Introduce the spatula posteriorly behind the CAD as seen above. We use a woden tongue depressor (if it gets caught in the anvil the gun will still fire the staples; a metal spatula will lead to a misfire of staples whilst the blade will partially excise the bowel!).
Introduce the opened PPH01 and pull the knotted threads through staple gun. Apply countertraction on the threads, close and fire the gun checking free mobility of the vagina first. Once the gun has been removed look and see if you have created a mucosal bridge. Whilst it is not advocated by Ethicon EndoSurgery, PPH03 (as above) is perfectly adequate for the anterior resection, in fact it is our preference.
If you have divide it between clamps. Place a stay suture through either 'dog end' along with a suture at 6 o'clock. Tie the right and left sutures as above and pull the respective ties into a further PPH01 (protect the anterior wall with a spatula).

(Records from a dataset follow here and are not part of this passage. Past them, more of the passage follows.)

-- ==== Sys2Proof/Certificates/Slice0/Obligations.lean ====
section
/-! DEFINITION. The statements for the provers, by the spec's chapters. A word on their form: a request's statement gives the whole
next state, so that what it does not name is unchanged (its frame). `linkReady` is an empty reply slot and an empty receive buffer,
so that a request is taken at its arrival (R186); `replied` is the state with the reply in the slot. -/
section
open Sys2Proof Sys2Proof.Machine

/-! ### The queue of commands -/

/-- The step takes the front command and runs it on the state with the queue's rest; on an empty queue the block idles, and with nothing
due the time counter counts one millisecond, wraps, and nothing else changes (log 1). -/
def Obligations.StepRunsTheFrontCommand : Prop :=
  (∀ (c : Instr) (rest : List Instr) (s : State), s.pending = c :: rest → step s = exec c { s with pending := rest })
    ∧ (∀ s : State, s.pending = [] → step s = .next (idle s))
    ∧ ∀ s : State, s.pending = [] → (∀ l ∈ due s, l = []) → step s = .next { s with time := s.time + 1 }

/-- No step of the part faults or is refused, and no command touches the queue behind it. -/
def Obligations.CommandsAlwaysCompleteAndKeepTheQueue : Prop :=
  ∀ (c : Instr) (s : State), ∃ t, exec c s = .next t ∧ t.pending = s.pending

/-! ### Power-on and link reset -/

/-- The values after power-on, block by block, as the chapters state them but for what the model reads: that the RESTARTED notice is queued
and its pending bit clear, and that the scan timer stands loaded with the first scan begun (log 12). POWER_ON takes every block to them in
any state; the aux inputs stand as the supply finds them (log 11). -/
def Obligations.PowerOnValues : Prop :=
  let s := State.reset
  s.time = 0
    ∧ s.scanner.mode = .auto ∧ s.scanner.period = 10 ∧ s.scanner.timer = some 10 ∧ s.scanner.latest = none
    ∧ (∀ c : Fin 12, s.scanner.channels[c].level = 2)
    ∧ (∀ c : Fin 12, c ≠ 11 → s.scanner.channels[c].lower = fullRangeLow c ∧ s.scanner.channels[c].upper = fullRangeHigh c)
    ∧ s.scanner.channels[11].lower = 30000 ∧ s.scanner.channels[11].upper = 35535
    ∧ s.pose.crane = none ∧ s.pose.latest = none ∧ s.pose.prev = none
    ∧ s.table.state = .empty ∧ (∀ r : Fin 16, s.table.rows[r] = none)
    ∧ s.zones.summary = none
    ∧ (∀ e : Fin 16, s.zones.entries[e].contents = none ∧ s.zones.entries[e].result = .notJudged
        ∧ s.zones.entries[e].edited = false)
    ∧ s.tracker.state = .empty ∧ s.tracker.sort = 0
    ∧ s.weigh.params = ⟨32, 8, 40, 150, 6000, 3000, 800, 1000, 0⟩ ∧ s.weigh.newer = none ∧ s.weigh.older = none
    ∧ s.weigh.context = .absent ∧ s.weigh.window = ⟨.unopened, [], false⟩ ∧ s.weigh.overload = false ∧ s.weigh.latest = none
    ∧ s.op.slot = none ∧ s.op.last = none
    ∧ (∀ k : Fin 12, s.tally.entries[k] = ⟨0, 0, 0, 0, 0, 0⟩) ∧ s.tally.loadNumber = 1 ∧ s.tally.opening = 0
    ∧ s.tally.nextLift = 1 ∧ s.tally.shifts = 0 ∧ s.tally.returns = 0 ∧ s.tally.unweighed = 0 ∧ s.tally.openTime = 0
    ∧ s.tally.limit = 15000
    ∧ s.records.records = [] ∧ s.records.gap = ⟨0, 0, 0, 0⟩ ∧ s.records.mode = .polled ∧ s.records.threshold = 4
    ∧ s.permit.outputs = .const .slow
    ∧ (∀ l : Fin 4, s.permit.aux[l].mode = .off ∧ s.permit.aux[l].activeHigh = true ∧ s.permit.aux[l].level = false
        ∧ s.permit.aux[l].lastEdge = none)
    ∧ s.permit.sup = ⟨0, .off, none, none⟩
    ∧ s.events.mode = .itemized ∧ s.events.armed = true ∧ s.events.queue = [.event .restarted]
    ∧ (∀ k : Kind, s.events.isEnabled k = (k != .liftDone && k != .lineState))
    ∧ (∀ k : Kind, s.events.count k = if k = .restarted then 1 else 0)
    ∧ (∀ k : Kind, s.events.detail k = if k = .restarted then some (.restarted .power false 0) else none)
    ∧ s.link.rx = none ∧ s.link.buffer = [] ∧ s.link.slot = none ∧ s.link.tx = none ∧ s.link.speed = 1 ∧ s.link.keep = false
    ∧ s.link.cause = .power
    ∧ s.events.pending = 0 ∧ s.scanner.running = some ⟨Vector.replicate 12 2, 0, some 10⟩
    ∧ s.permit.rows.zone = .const .free ∧ s.permit.rows.overload = .const .free ∧ s.permit.rows.pose = .const .slow
    ∧ s.permit.rows.table = ⟨.slow, .slow, .slow, .slow, .free, .free⟩ ∧ s.permit.rows.mode = .const .free
    ∧ s.permit.rows.interlock = .const .free ∧ s.permit.rows.supervision = .const .free
    ∧ (∀ (levels : BitVec 4) (u : State), ∃ t, exec (.powerOn levels) u = .next t
      ∧ t.time = 0 ∧ t.scanner = State.reset.scanner ∧ t.pose = State.reset.pose ∧ t.table = State.reset.table
      ∧ t.zones = State.reset.zones ∧ t.tracker = State.reset.tracker ∧ t.weigh = State.reset.weigh ∧ t.op = State.reset.op
      ∧ t.tally = State.reset.tally ∧ t.records = State.reset.records ∧ t.permit.rows = State.reset.permit.rows
      ∧ t.permit.outputs = State.reset.permit.outputs ∧ t.permit.sup = State.reset.permit.sup ∧ t.events = State.reset.events
      ∧ t.link = State.reset.link ∧ t.pending = u.pending
      ∧ ∀ l : Fin 4, t.permit.aux[l] = { State.reset.permit.aux[l] with input := levels.getLsbD l.val })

Divide any bridge, close the ends and burry the dog ends. Check for any bleeding. If you get your sutures right, you wont get a bridge. NB always look and make sure that there is no break in the staple line, or worse a split in the rectum above the staple line.
Although not recommended by Ethicon Endo-Surgery, we have found that a PPH03 works fine, particularly in elderly patients with thin tissues. It is also more haemostatic. Occassionaly it is necessary to use three staple guns.

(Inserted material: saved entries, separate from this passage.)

-- ==== Sys2Proof/Laws/Requests.lean ====
section
/-! SUPPORT. How a request command reaches its block: the frame it offers, the read-back of its operands, and what taking it does. A
proof about a request cites these and unfolds only the block's answer. -/
namespace Sys2Proof.Machine

/-! ### The read-back of operands (R195) -/

/-- A 2-byte field is read back. -/
@[simp] theorem join16_split16 (v : BitVec 16) : join16 (v.extractLsb' 8 8) (v.extractLsb' 0 8) = v := by
  apply BitVec.eq_of_getLsbD_eq
  intro i hi
  have h := @BitVec.getLsbD_append 8 8 i (v.extractLsb' 8 8) (v.extractLsb' 0 8)
  unfold join16
  rw [h]
  simp only [BitVec.getLsbD_extractLsb']
  by_cases h8 : i < 8
  · simp [h8]
  · simp [h8, show i - 8 < 8 by omega, show 8 + (i - 8) = i by omega]

/-- A 3-byte field is read back. -/
@[simp] theorem join24_split24 (v : BitVec 24) :
    join24 (v.extractLsb' 16 8) (v.extractLsb' 8 8) (v.extractLsb' 0 8) = v := by
  apply BitVec.eq_of_getLsbD_eq
  intro i hi
  have h := @BitVec.getLsbD_append 16 8 i (v.extractLsb' 16 8 ++ v.extractLsb' 8 8) (v.extractLsb' 0 8)
  have h' := @BitVec.getLsbD_append 8 8 (i - 8) (v.extractLsb' 16 8) (v.extractLsb' 8 8)
  unfold join24
  rw [h, h']
  simp only [BitVec.getLsbD_extractLsb']
  by_cases h8 : i < 8
  · simp [h8]
  · by_cases h16 : i < 16
    · simp [h8, show i - 8 < 8 by omega, show 8 + (i - 8) = i by omega]
    · simp [h8, show ¬ i - 8 < 8 by omega, show i - 8 - 8 < 8 by omega, show 16 + (i - 8 - 8) = i by omega]

/-- The cells of a TABLE_WRITE are read back (R32). -/
@[simp] theorem joinCells_splitCells (cells : List (BitVec 16 × BitVec 16 × BitVec 16)) : joinCells (splitCells cells) = cells := by
  induction cells with
  | nil => rfl
  | cons c rest ih =>
    have h : splitCells (c :: rest) =
        c.1.extractLsb' 8 8 :: c.1.extractLsb' 0 8 :: c.2.1.extractLsb' 8 8 :: c.2.1.extractLsb' 0 8 ::
          c.2.2.extractLsb' 8 8 :: c.2.2.extractLsb' 0 8 :: splitCells rest := rfl
    rw [h]
    simp [joinCells, ih]

/-- The weights of a TALLY_SET are read back (R117). -/
@[simp] theorem joinWeights_splitWeights (weights : List (BitVec 24)) : joinWeights (splitWeights weights) = weights := by
  induction weights with
  | nil => rfl
  | cons w rest ih =>
    have h : splitWeights (w :: rest) =
        w.extractLsb' 16 8 :: w.extractLsb' 8 8 :: w.extractLsb' 0 8 :: splitWeights rest := rfl
    rw [h]
    simp [joinWeights, ih]

/-! ### Arrival and taking (R185, R186) -/

/-- A request command offers its frame to the receive buffer. -/
theorem exec_of_requestOf {i : Instr} {f : RequestFrame} (h : requestOf i = some f) (s : State) : exec i s = .next (offer f s) := by
  cases i <;> simp only [requestOf, Option.some.injEq, reduceCtorEq] at h <;> subst h <;> rfl

/-- The oldest waiting request is taken into an empty slot. -/
theorem takeNext_of_buffer {s : State} {f : RequestFrame} {rest : List RequestFrame} (h1 : s.link.slot = none)
    (h2 : s.link.buffer = f :: rest) : takeNext s = takeRequest f { s with link := { s.link with buffer := rest } } := by
  unfold takeNext
  split
  · next g r _ hb =>
    rw [h2] at hb
    injection hb with hg hr
    rw [hg, hr]
  · next _ hb => simp [h2] at hb
  · next r hs => simp [h1] at hs

/-- With no request waiting, none is taken. -/
theorem takeNext_of_empty {s : State} (h : s.link.buffer = []) : takeNext s = s := by
  unfold takeNext
  split
  · next _ hb => simp [h] at hb
  · rfl
  · rfl

/-- With a reply in the slot, no request is taken. -/
theorem takeNext_of_slot {s : State} {r : Reply} (h : s.link.slot = some r) : takeNext s = s := by
  unfold takeNext
  split
  · next hs _ => simp [h] at hs
  · rfl
  · rfl

/-- With the slot and the buffer empty a request is taken as it arrives. -/
theorem offer_of_linkReady {s : State} (h : s.linkReady) (f : RequestFrame) : offer f s = takeRequest f s := by
  have hs : { s with link := { s.link with buffer := [] } } = s := by rw [← h.2]
  have hj : join f s = { s with link := { s.link with buffer := [f] } } := by simp [join, h.2]
  unfold offer
  rw [takeNext_of_empty h.2, hj]
  exact (takeNext_of_buffer (s := { s with link := { s.link with buffer := [f] } }) h.1 rfl).trans (congrArg (takeRequest f) hs)

/-- With a reply in the slot a request waits, or is lost when four wait. -/
theorem offer_of_slot {s : State} {r : Reply} (h : s.link.slot = some r) (f : RequestFrame) : offer f s = join f s := by
  have h2 : (join f s).link.slot = some r := by
    unfold join
    split <;> exact h
  unfold offer
  rw [takeNext_of_slot h, takeNext_of_slot h2]

/-- Taking a request of the list, at the length its code requires. -/
theorem takeRequest_of_command {f : RequestFrame} {i : Instr} {n : Nat} (hl : requestLength f.code.toNat = some n)
    (hn : f.values.length = n) (hc : commandOf f = some i) (s : State) :
    takeRequest f s = (answer i s).state.withReply
      ⟨f.tag, f.code, (answer i s).status, (answer i s).results, (answer i s).carried, (answer i s).after⟩ := by
  have h : answerFrame f s = answer i s := by simp [answerFrame, hl, hn, hc]
  simp only [takeRequest, replyOf, h]
  rfl

/-- Taking a request whose code is not listed. -/
theorem takeRequest_of_unknown {f : RequestFrame} (hl : requestLength f.code.toNat = none) (s : State) :
    takeRequest f s = s.replied f.tag f.code .unknown [] := by
  simp only [takeRequest, replyOf, answerFrame, hl]
  rfl

/-- Taking a request of a wrong length. -/
theorem takeRequest_of_length {f : RequestFrame} {n : Nat} (hl : requestLength f.code.toNat = some n)
    (hn : f.values.length ≠ n) (s : State) : takeRequest f s = s.replied f.tag f.code .format [] := by
  simp only [takeRequest, replyOf, answerFrame, hl, if_pos hn]
  rfl

/-- A reply stands in the slot once a request is taken. -/
@[simp] theorem takeRequest_slot (f : RequestFrame) (s : State) :
    (takeRequest f s).link.slot = some (replyOf f (answerFrame f s)) := rfl

/-- The codes of R196 are those with a length. -/
theorem requestLength_none_iff (code : Nat) : requestLength code = none ↔ code ∉ requestCodes := by
  by_cases h : code < 128
  · revert h code; decide
  · constructor
    · intro _ hm
      have : ∀ c ∈ requestCodes, c < 128 := by decide
      exact h (this code hm)
    · intro _
      unfold requestLength
      split <;> first | rfl | (exfalso; omega)

/-! ### A reply's items by cases -/

/-- The last result in a reply, by what the result is. -/
theorem lastResultBytes_eq (r : LastResult) : lastResultBytes r = [r.kind.code, r.result.code]
    ++ (match r.result with | .done => [0] | .failed x => [1, x.code] | .aborted c => [1, c.code]) ++ timeBytes r.time := by
  obtain ⟨_, result, _⟩ := r
  cases result <;> rfl

end Sys2Proof.Machine
end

We are always surprised by the size of the resected specimen and how much fat there is!
Internal view post STARR
What to look out for
- Bleeding (underrun with a suture)
- Staple line failure - do not panic. Close the defect with interrupted sutures.
- Slit in rectal wall - close with interrupted sutures.
- Closure of rectum - ciut out the staple line and rectify
- Massive mesenteric haematoma - incise the haematoma and evacuate it. Pack the cavity from below. Remove tha pack a few hrs later and repair the defect. defunction with a loop colostomy.
- Complete anterior dehiscence - close with interrupted sutures.
- Postoperative pain - augment ORAL opiates with 25mg amitriptyline. If that does not work go for a Ketamine infusion.